Monsanto's flagship product is Roundup (glyphosate), a herbicide that works in conjunction with genetically modified crop strains unaffected by the active ingredients in glyphosate. Glyphosate has long been suspected of causing harm to humans and other living things, a finding corroborated by Monsanto's own internal memoranda accidentally exposed.

Bayer may regret his merger after a California jury awarded a couple $ 2 billion in damages in a lawsuit alleging that Roundup had given them cancer (Bayer says he's going to appeal ). 13,400 other Americans have lawsuits against the company.

Bayer shares have fallen 45% in the last 12 months (2% this week!). Bayer's management faces an avalanche of shareholder actions from furious investors who say that Monsanto's future responsibility for Roundup should have made the merger a no -strategist.

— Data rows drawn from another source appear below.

/-- A cycle after a restore (R202): the next replay begins; after the last one fetching goes on. -/
def State.endRestore (s : State) (r : MatrixRun) : State :=
  match r.restoring with
  | none => s
  | some (t, todo) =>
    if s.now ≤ t ∨ r.load.isSome ∨ s.now < r.loadFree then s
    else
      match todo with
      | [] => s.modMx (fun m => { m with restoring := none, fetchAt := max m.fetchAt s.now })
      | (x, act) :: rest => s.modMx (fun m => { m with restoring := some (t, rest), load := some { src := x, active := act, idx := m.rt.idx } })

/-- Whether a queued command overtakes the running one at a boundary (R201), or a migration settles the tile (R439). -/
def State.overtaken (s : State) (r : MatrixRun) : Bool :=
  decide (s.tile.mx.saved.length < 2) && !r.oDirty && r.saving.isNone &&
  (s.tile.life.st == .migrating ||
   match s.tile.nextMatrixCmd s.now with
   | some c => decide (r.rt.prio.toNat < agedPrio c.pr (s.now - c.enq))
   | none => false)

/-- The word that the running routine fetches next; none past the image's part of the store. -/
def State.nextWord (s : State) (r : MatrixRun) : Option (BitVec 64) :=
  (s.routines r.cmd.kernel).bind (fun i => i.micro[r.rt.idx]?)

/-- Whether the array and the loads let a STREAM or, for a DRAIN, its results start in this cycle (R191). -/
def State.arrayReady (s : State) (r : MatrixRun) : Bool :=
  r.stream.isNone && r.load.isNone && decide (r.arrayFree ≤ s.now) && decide (r.loadFree ≤ s.now)

/-- The progress of a save: outputs and loads first, then 16 cycles, then the slot is filled and the leave released. -/
def State.saveCycle (s : State) (r : MatrixRun) : State :=
  match r.saving with
  | none => s
  | some none => if r.outs.isEmpty ∧ r.load.isNone ∧ r.stream.isNone then s.modMx (fun m => { m with saving := some (some (s.now + 16)) }) else s
  | some (some t) =>
    if s.now < t then s
    else
      let x : SavedRoutine :=
        { cmd := r.cmd, rt := r.rt, activeSrc := s.tile.mx.activeSrc,
          shadowSrc := if s.tile.mx.pendingShadow then s.tile.mx.shadowSrc else none, since := s.now, ran := r.ran + (s.now - r.started) }
      s.releaseLeave.modTile (fun t => { t with mx := { t.mx with run := none, saved := t.mx.saved ++ [x] } })

/-! ### What the microinstructions share -/

/-- The running routine of a tile when it may fetch in this cycle. -/
def State.fetching (s : State) : Option MatrixRun :=
  match s.tile.mx.run with
  | none => none
  | some r =>
    let leave := match r.leave with | .requested _ => false | _ => true
    if leave && decide (r.fetchAt ≤ s.now) && r.fault.isNone && r.saving.isNone && r.restoring.isNone then some r else none

/-- ROUTINE_SAVE (R201): where the sequencer may fetch and is about to start a STREAM, and a command overtakes it, fetching stops. -/
def execRoutineSave (c : TileId) (s0 : State) : Result :=
  let s := s0.focus c
  match s.fetching with
  | none => .next s0
  | some r =>
    match (s.nextWord r).bind decodeMicro with
    | some (.stream ..) =>
      if s.overtaken r && s.arrayReady r && r.rt.skip == 0 then .next (s.modMx (fun m => { m with saving := some none })) else .next s0
    | _ => .next s0

/-- The next word: fetched in the next cycle. -/
def MatrixRun.advance (r : MatrixRun) (now : Nat) : MatrixRun := { r with rt := { r.rt with idx := r.rt.idx + 1 }, fetchAt := now + 1 }

/-- Pointer a[p]. -/
def RoutineState.ptr (r : RoutineState) (p : BitVec 3) : Nat := (r.ptrs[p.toNat]'(show p.toNat < 8 from p.isLt)).toNat

/-- A count: the field, or bits [47:32] of the captured x register that CNT[2:0] names (R185, R187). -/
def MatrixRun.count (r : MatrixRun) (cnt : BitVec 16) (cx : BitVec 1) : Nat :=
  if cx = 0 then cnt.toNat else fieldNat (r.cmd.xs.toList.getD (cnt.toNat % 8) 0) 47 32

/-- Whether n bytes at a of a space may be named by the running kernel's routine (Table 7-20, 0x41). -/
def State.rangeOk (s : State) (kernel : Nat) (sp : Space) (a : Int) (n : Nat) : Bool :=
  decide (0 ≤ a) && decide (a + n ≤ ((if sp = .spad then 0x1F0000 else sp.size : Nat) : Int))
  && (unitsOf sp a.toNat n).all (fun u => !s.tile.unitForeign kernel u)

/-- A microinstruction of the routine that runs on tile c: f acts when it can be fetched in this cycle. -/
def State.micro (s0 : State) (c : TileId) (f : State → MatrixRun → State) : Result :=
  let s := s0.focus c
  match s.fetching with
  | none => .next s0
  | some r => .next (f s r)

/-! ### ACCMODE, LOOP, ENDLOOP, SYNC, END -/

/-- ACCMODE (R188). -/
def execAccmode (c : TileId) (add ce col : BitVec 1) (s : State) : Result :=
  s.micro c (fun s r =>
    let r := r.advance s.now
    s.modMx (fun _ => { r with rt := { r.rt with add := add == 1, ce := ce == 1, col := col == 1 } }))

/-- LOOP (R187). -/
def execRoutineLoop (c : TileId) (cnt : BitVec 16) (cx : BitVec 1) (s : State) : Result :=
  s.micro c (fun s r =>
    let n := r.count cnt cx
    if 4 ≤ r.rt.loops.length then s.matrixFault 0x44 0
    else
      let q := r.advance s.now
      if n = 0 then s.modMx (fun _ => { q with rt := { q.rt with skip := 1 } })
      else s.modMx (fun _ => { q with rt := { q.rt with loops := (q.rt.idx, n) :: q.rt.loops } }))

/-- A pointer increment of ENDLOOP, mod 2^24. -/
def RoutineState.bump (r : RoutineState) (e : BitVec 1) (p : BitVec 3) (inc : BitVec 16) : RoutineState :=
  if e = 0 then r
  else { r with ptrs := r.ptrs.set p.toNat (BitVec.ofInt 24 ((r.ptr p : Int) + inc.toInt * 64)) (show p.toNat < 8 from p.isLt) }
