-- ==== Sys2Proof/Machine/Cycle.lean ====
section
/-! DEFINITION. The end of a tile clock cycle (TILE_CLOCK_CYCLE, R34): the charges of R301 to R306, the semaphores that the cycle changed
(R111), what instructions leave to its end, and the shared counter. -/

namespace Sys2Proof.Machine

/-! ### The charged account (R303) -/

/-- Whether the power controller, or the switch to full clock, withholds issue from the tiles of a reticle in this cycle (R463, R466): one
cycle in four, or every cycle of the switch. -/
def State.withheldAt (s : State) (r : ReticleId) : Bool :=
  ((s.ret r).power.throttle && s.now % 4 == 0) || decide (s.now < s.wafer.cruise.holdUntil)

/-- Whether issue is withheld from a tile in this cycle. -/
def State.withheld (s : State) (t : Tile) : Bool := s.withheldAt (reticleOf t.life.px t.life.py)

/-- A context in the cycles of a swap (R262). -/
def Core.swapping (c : Core) : Option Tag :=
  match c.swap with
  | some w => if w.decided.isSome then w.outTag else none
  | none => none

/-- Whether a blocked context is never charged: its block is a YIELD (R271) or a GSLICE.wait (R384). -/
def Life.uncharged (l : Life) : Bool := l.yieldUntil.isSome || l.waits.any (fun w => match w with | .gang _ => true | _ => false)

/-- The tags of a tile whose context p selects. -/
def Tile.tagsWhere (t : Tile) (p : Context → Bool) : List Tag := (List.finRange 8).filter (fun k => p (t.ctx k))

/-- The tag account that R303 names for a cycle with no issue; none is the tile account. -/
def Tile.chargedTag (t : Tile) : Option Tag :=
  match t.core.log.seatZero with
  | some k => some k
  | none =>
    match t.core.swapping.filter (fun k => (t.core.seatOf k).isNone) with
    | some k => some k
    | none =>
      match (List.finRange 8).find? (fun k => (t.ctx k).life.st == .killing || t.core.log.killed.any (·.1 == k)) with
      | some k => some k
      | none =>
        match t.bestOf (t.tagsWhere (fun c => c.life.st == .blocked && !c.life.uncharged)) with
        | some k => some k
        | none => t.bestOf (t.tagsWhere (fun c => c.life.st == .faulted))

/-! ### Its cause and PC (R304, R305) -/

/-- The cause of a failed attempt in this cycle, or the one recorded when the block of a context began (R304). -/
def Tile.attemptCause (t : Tile) (k : Tag) : Option Nat :=
  let c := t.ctx k
  match t.core.log.failed.find? (fun f => f.1 == k) with
  | some f => some f.2
  | none => if c.life.st = .blocked then some c.life.blockCause else none

/-- Whether a context is in trap entry or in recovery (R278, R290). -/
def Tile.inEntry (t : Tile) (now : Nat) (k : Tag) : Bool :=
  let c := t.ctx k
  c.life.st != .faulted && (c.life.entering || decide (now < c.life.resumeAt) || t.core.log.trapped.contains k)

/-- The cause of a cycle with no issue (Table 12-3). -/
def State.idleCause (s : State) (t : Tile) : Option Tag → Nat
  | none =>
    if t.life.st = .quiesced ∨ t.life.st = .migrating then 19 else if s.withheld t then 21 else if t.core.log.scrub then 20 else 23
  | some k =>
    let c := t.ctx k
    if t.life.st = .quiesced ∨ t.life.st = .migrating then 19
    else if c.dbg.held ∨ c.dbg.step.isSome ∨ c.life.partLanded then 22
    else if c.life.st = .killing ∨ t.core.log.killed.any (·.1 == k) then 25
    else if t.core.swapping = some k then 17
    else if t.inEntry s.now k ∨ c.life.st = .faulted then 18
    else if t.core.log.bubbleZero ∧ t.core.log.seatZero = some k then 5
    else if s.withheld t then 21
    else if t.core.log.scrub then 20
    else (t.attemptCause k).getD 14

/-- The charged PC of a cycle with no issue. -/
def Tile.idlePc (t : Tile) (now : Nat) (k : Tag) : BitVec 14 :=
  match t.core.log.killed.find? (fun e => e.1 == k) with
  | some e => e.2
  | none => if (t.ctx k).life.st != .killing && t.inEntry now k then (t.ctx k).sys.epc.extractLsb' 4 14 else pcIndex (t.ctx k).flow.pc

/-! ### The charges of a cycle (R301, R302) -/

/-- n charges of a cause to the account of a tag, under the range of a bundle. -/
def Tile.chargeTag (t : Tile) (k : Tag) (pc : BitVec 14) (cause n : Nat) : Tile :=
  { t with acct := t.acct.charge k.val (rangeOf t.acct.ranges[k] pc.toNat) cause n }

/-- The cause of a slot position in use (Table 12-2). -/
def SlotUse.cause : SlotUse → Nat
  | .header => 3 | .off => 1 | .empty => 2 | _ => 0

/-- The charge of slot position p in a cycle with issue. -/
def Tile.chargeSlot (t : Tile) (log : CycleLog) (p : Fin 4) : Tile :=
  match log.issued.find? (fun b => b.uses[p] != .empty) with
  | some b => t.chargeTag b.tag b.pc (b.uses[p]).cause 1
  | none =>
    match log.issued.find? (·.seat == 0), log.issued, log.readyLost with
    | some _, [_], some l => t.chargeTag l.1 l.2 4 1
    | some a, _, _ => t.chargeTag a.tag a.pc 2 1
    | none, b :: _, _ => t.chargeTag b.tag b.pc 2 1
    | none, [], _ => t

/-- The four charges of a tile's cycle. -/
def State.chargeCycle (s : State) (t : Tile) : Tile :=
  let log := t.core.log
  match log.stepped, log.issued with
  | some (k, _, on, pc), _ => (t.chargeTag k pc (if on then 0 else 1) 1).chargeTag k pc 22 3
  | none, _ :: _ => (List.finRange 4).foldl (fun t p => t.chargeSlot log p) t
  | none, [] =>
    match t.chargedTag with
    | some k => t.chargeTag k (t.idlePc s.now k) (s.idleCause t (some k)) 4
    | none => { t with acct := t.acct.charge 8 63 (s.idleCause t none) 4 }

/-- The states of a tile that runs cycles. -/
def TileSt.runs : TileSt → Bool
  | .live => true | .quiesced => true | .migrating => true | _ => false

/-- The account store read with the last flit of a copy, before this cycle's charges, with the account that R303 names and the range of its
charged PC (R305, R439, R441). -/
def State.readAccounts (s : State) : State :=
  let t := s.tile
  s.modMove (fun g =>
    if g.c = t.at' ∧ g.phase = .copy ∧ g.acctAt = s.now then
      { g with acct := some (t.acct, match t.chargedTag with
        | some k => (k.val, rangeOf t.acct.ranges[k] (t.idlePc s.now k).toNat)
        | none => (8, 63)) } else g)

/-- The tile in focus charged for the cycle. -/
def State.charge (s : State) : State :=
  if s.tile.life.st.runs then let s := s.readAccounts; s.modTile (fun t => s.chargeCycle t) else s

/-! ### Semaphores at the end of a cycle (R111) -/

/-- The value that semaphore k has from the next cycle on: a value put, then the increments. -/
def Sems.next (q : Sems) (k : Fin 32) : Nat :=
  (match q.put.reverse.find? (fun e => e.1.toNat == k.val) with | some e => e.2.toNat | none => (q.s[k]).toNat) + q.inc[k]

/-- The semaphores as the next cycle sees them; true when one has passed 65,535. -/
def Sems.folded (q : Sems) : Sems × Bool :=
  ({ q with s := Vector.ofFn (fun k => BitVec.ofNat 16 (min (q.next k) 65535)), inc := Vector.replicate 32 0, put := [] },
   (List.finRange 32).any (fun k => decide (65535 < q.next k)))

/-- Whether a cycle has changed semaphores. -/
def Sems.touched (q : Sems) : Bool := !q.put.isEmpty || q.inc.toList.any (fun n => n != 0)

/-- The semaphores of a tag; one that overflows defers 0x60. -/
def State.foldSems (s : State) (k : Tag) : State :=
  let q := (s.tile.ctx k).sems
  if !q.touched then s
  else
    let s := s.modTile (fun t => t.modCtx k (fun c => { c with sems := q.folded.1 }))
    if q.folded.2 then s.defer k 0x60 else s

/-! ### What instructions leave to the end of their cycle -/

/-- A context halted by CSTOP (R274). -/
def Tile.haltTag (t : Tile) (k : Tag) : Tile :=
  let st := (t.ctx k).life.st
  if st = .ready ∨ st = .issuing ∨ st = .blocked then
    { (t.modCtx k (fun c => { c with life := { c.life with st := .halted } })) with core := t.core.leave k }
  else t

/-- The handler start that a killed context took in the cycle goes to another or waits (R254, Table 10-8). -/
def Tile.giveBack (t : Tile) (k : Tag) : Tile :=
  { t with stores := { t.stores with
      handlers := (t.core.log.begun.filter (fun e => e.1 == k)).map Prod.snd ++ t.stores.handlers } }

/-- count colours from first on set to a value (R148). -/
def setColours (old : BitVec 64) (first count : Nat) (val : Bool) : BitVec 64 :=
  let m : BitVec 64 := BitVec.ofNat 64 ((2 ^ count - 1) * 2 ^ first)
  if val then old ||| m else old &&& ~~~m

/-- A range table with entry n set (R312). -/
def setRange (l : List (Nat × Nat × Nat)) (n start stop : Nat) : List (Nat × Nat × Nat) := l.filter (fun r => r.1 ≠ n) ++ [(n, start, stop)]

/-- The end of a QPRIO: the number of changed entries lands in gd at the context's next bundle (R341). -/
def State.endReprio (s : State) (k : Tag) (e n : BitVec 2) (d : BitVec 5) (serial : Nat) : State :=
  let r := s.tile.reprio k e n
  let p : Pending := { write := .g d (BitVec.ofNat 32 r.1), remain := 1, arrive := s.now + 1, serial := serial, slot := 0 }
  s.modTile (fun _ => r.2.modCtx k (fun c => { c with pending := insertPending p c.pending }))

/-- One effect that an instruction has left to the end of its cycle; snapshots come last. -/
def State.endAct (s : State) : EndAct → State
  | .halt k => s.modTile (fun t => t.haltTag k)
  | .killBegin k byTag byHost => s.modTile (fun t => (t.beginKill k byTag byHost (s.now + 1)).giveBack k)
  | .colours first count val => s.modTile (fun t => { t with mem := { t.mem with colours := setColours t.mem.colours first count val } })
  | .arm k val => s.modTile (fun t => t.modCtx k (fun c => { c with sys := { c.sys with armed := val } }))
  | .prio k val => s.modTile (fun t => t.modCtx k (fun c => { c with sys := { c.sys with prio := val } }))
  | .range k n start stop => s.modTile (fun t =>
      { t with acct := { t.acct with ranges := t.acct.ranges.set k.val (setRange t.acct.ranges[k] n start stop) k.isLt } })
  | .snapshot => s
  | .fold k => s.modTile (fun t => { t with acct := t.acct.fold k })
  | .stop e k regionOnly => s.stopEngine e (fun g r => g == k && (!regionOnly || r))
  | .release kernel units => s.releaseUnits s.tile.at' kernel units
  | .discard k => s.modTile (fun t => t.modCtx k Context.discardFeeds)
  | .reprio k e n d serial => s.endReprio k e n d serial

/-- Whether a program's snapshot is asked for. -/
def Core.snaps (c : Core) : Bool := c.atEnd.any (fun a => match a with | .snapshot => true | _ => false)

/-- The PRIO 0 seat-0 cycles counted while a pass is late (R444). -/
def Tile.countScrub (t : Tile) : Tile :=
  let mine := match t.core.log.seatZero with | some k => (t.ctx k).sys.prio == 0 | none => false
  let late := t.life.sram.late || t.life.wst.late
  { t with life := { t.life with scrubTurn := if !late then 0 else if mine then (t.life.scrubTurn + 1) % 64 else t.life.scrubTurn } }

/-- The core with the cycle's scratch cleared. -/
def Core.cleared (c : Core) (now : Nat) : Core :=
  { c with banks := c.banks.filter (fun b => decide (now + 1 < b.free)), log := {}, atEnd := [] }

/-- The end of the cycle on the tile in focus. -/
def State.endTile (s0 : State) : State :=
  let s := s0.charge
  let s := (List.finRange 8).foldl State.foldSems s
  let s := s.tile.core.atEnd.foldl State.endAct s
  let s := if s.tile.core.snaps then s.modTile (fun t => { t with acct := t.acct.takeSnap s.cycle }) else s
  s.modTile (fun t => let t := t.countScrub; { t with core := t.core.cleared s.now })

/-! ### The wafer's clock (R34, R461, R490) -/

/-- A cycle of a READY reticle counted. -/
def State.countCycle (s : State) (r : ReticleId) : State :=
  if (s.ret r).st ≠ .ready then s
  else
    let held := s.withheldAt r
    s.modReticle r (fun x => { x with clock := { x.clock with ran := x.clock.ran + 1, throttled := x.clock.throttled + bnat held } })

/-- The region of a rewrite that is drained may inject again from the next cycle on (R437). -/
def State.rewriteEnds (s : State) : State :=
  match s.wafer.migration with
  | some g => if g.phase = .resume ∧ g.due = s.now + 1 then s.unquiesce g.region else s
  | none => s

/-- A load that has ended is BUSY no longer (R346). -/
def State.loadEnds (s : State) : State :=
  match s.wafer.host.loadUntil with
  | some d =>
    if d ≤ s.now + 1 then
      s.modWafer (fun w => { w with host := { w.host with loadUntil := none, ldstat := w.host.ldstat &&& 0x7FFFFFFF } })
    else s
  | none => s

/-- TILE_CLOCK_CYCLE (R34): a tile clock cycle ends. Every tile's slots are charged, its semaphores and what instructions left to the end take
effect, launch semaphores count, kernels leave tiles, kills begin, spares are scrubbed; then CYCLE counts, with its correction if one is due. -/
def execTileClockCycle (s0 : State) : Result :=
  let s := ((s0.tiles.map (·.at')).eraseDups).foldl (fun s c => (s.focus c).endTile) s0
  let s := s.modWafer Wafer.lsFold
  let s := ((((s.leaveAll).dueKills).rewriteEnds).loadEnds).scrubSpares
  let s := (List.finRange 96).foldl (fun s r => (s.drift r).countCycle r) s
  match s.slewCycle with
  | (d, s) =>
    .next (((s.modWafer (fun w =>
      { w with cycle := w.cycle + 1 + BitVec.ofInt 64 d, time := w.time + (if w.cruise.reduced then 16 else 8) })).focus s0.tile.at').focusTag s0.tag
      |> (fun s => { s with now := s.now + 1 }))

end Sys2Proof.Machine
end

Last month, more than 55 percent of voting shareholders refused to approve management's actions at the company's annual meeting, a criticism that Berenberg analyst Sebastian Bray called "without previous "in Germany.

Investors want to know if Monsanto's management had done its homework before proceeding with a $ 63 billion merger, completed in 2018. Some believe that it's time to consider dramatic structural changes, such as the split of Bayer's pharmaceutical and agricultural activities.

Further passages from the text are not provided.